How many of the lines below include the word "carries"? Only the number should be given.

__Entries provided__:
####################

-- ==== Sys2Proof/Syntax.lean ====
section
/-! DEFINITION. The commands of the Aspielle K16: one constructor of Instr per row of the table of steps
(spec/opcode_table.json), each step whole and indivisible, with the operands that the step's rule names. -/

namespace Sys2Proof

/-- Packet classes of the fabric (R727). -/
inductive PacketClass where
  | req | rsp | mc
deriving DecidableEq, Repr

/-- A packet that a block offers at its source router or stop: tuns are numbered 16 · y + x, and portal
stops 128 + n. -/
structure PacketOffer where
  cls : PacketClass
  region : Option Nat
  src : Nat
  dst : Nat
  mask : Nat
  flits : Nat
  job : Option Nat
deriving DecidableEq, Repr

/-- Atomic operations (Table 10-7). -/
inductive AmoFn where
  | add | and | or | swap | min | max | cas
deriving DecidableEq, Repr

/-- What an access does at a bank or a port. -/
inductive MemOp where
  | read (n : Nat)
  | write (bytes : List Byte)
  /-- Alias stores of n bytes (R772). -/
  | bitSet (n mask : Nat)
  | bitClear (n mask : Nat)
  /-- Atomics of n bytes, with the operand and the compare value (R511). -/
  | amo (fn : AmoFn) (n v cmp : Nat)
deriving DecidableEq, Repr

/-- A request that reaches a commons bank or an HBM port (R769): its source rank, its region where it has
one, its job, the address, and the bits the check finds inverted in its first word. -/
structure MemReq where
  rank : Nat
  region : Option Nat
  job : Option Nat
  addr : Nat
  op : MemOp
  upset : Nat
deriving DecidableEq, Repr

/-- The two access paths to the register pages (R977). -/
inductive Path where
  | host | manager
deriving DecidableEq, Repr

/-- A register: at a BAR0 offset, or at an offset of the doorbell page of queue q as function func
reaches it through its BAR2 (Table 11-1, R617). -/
inductive RegRef where
  | bar0 (addr : Nat)
  | db (func q off : Nat)
deriving DecidableEq, Repr

/-- What a stop time belongs to (R54): an engine command, or a job. -/
inductive StopOf where
  | command (id : Nat)
  | job (entry : Nat)
deriving DecidableEq, Repr

/-- A resource that lulls (R705 to R708). -/
inductive LullRes where
  | tun (n : Nat)
  | core (n : Nat)
  | engine (n : Nat)
deriving DecidableEq, Repr

/-- SPDM requests that have no row of their own (R877). toSign is what the standard has the responder sign, up to its
own fields. -/
inductive SpdmReq where
  | version | capabilities | algorithms | digests
  | certificate (slot off len : Nat)
  | challenge (slot : Nat) (toSign : List Byte)
  /-- FINISH, and whether its verify data is right. -/
  | finish (good : Bool)
  | heartbeat | keyUpdate | endSession
  /-- VENDOR_DEFINED_REQUEST with a tenant payload that no other row carries. -/
  | vendor (payload : List Byte)
  /-- Any other request code. -/
  | other (code : Nat)
deriving DecidableEq, Repr

/-- An error that hardware detects (R1024): its page, code, info and region. -/
structure Detected where
  page : Nat
  code : Nat
  info : Nat
  region : Option Nat
deriving DecidableEq, Repr

/-- An RS(544,514) codeword of an Olzen link (R916): its 20-bit header, of which bits [9:0] are START and bits [19:10] VALID, and the
64 bytes of each unit slot. -/
structure Codeword where
  header : BitVec 20
  slots : List (List Byte)
deriving DecidableEq, Repr

/-- A packet that arrives on a link: the codewords that carry its units, and the slot of its first unit, numbered on through the
codewords. -/
structure Arrival where
  codewords : List Codeword
  slot : Nat
deriving DecidableEq, Repr

/-- The endpoint a message reaches (R876). -/
inductive Endpoint where
  | i3c | pcie
deriving DecidableEq, Repr

/-- What carries a manager's message: I3C, where its PEC is right or fails (R1020), or a PCIe VDM. -/
inductive Carrier where
  | i3c (pecRight : Bool)
  | pcieVdm
deriving DecidableEq, Repr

####################

__Result of the exercise__: 2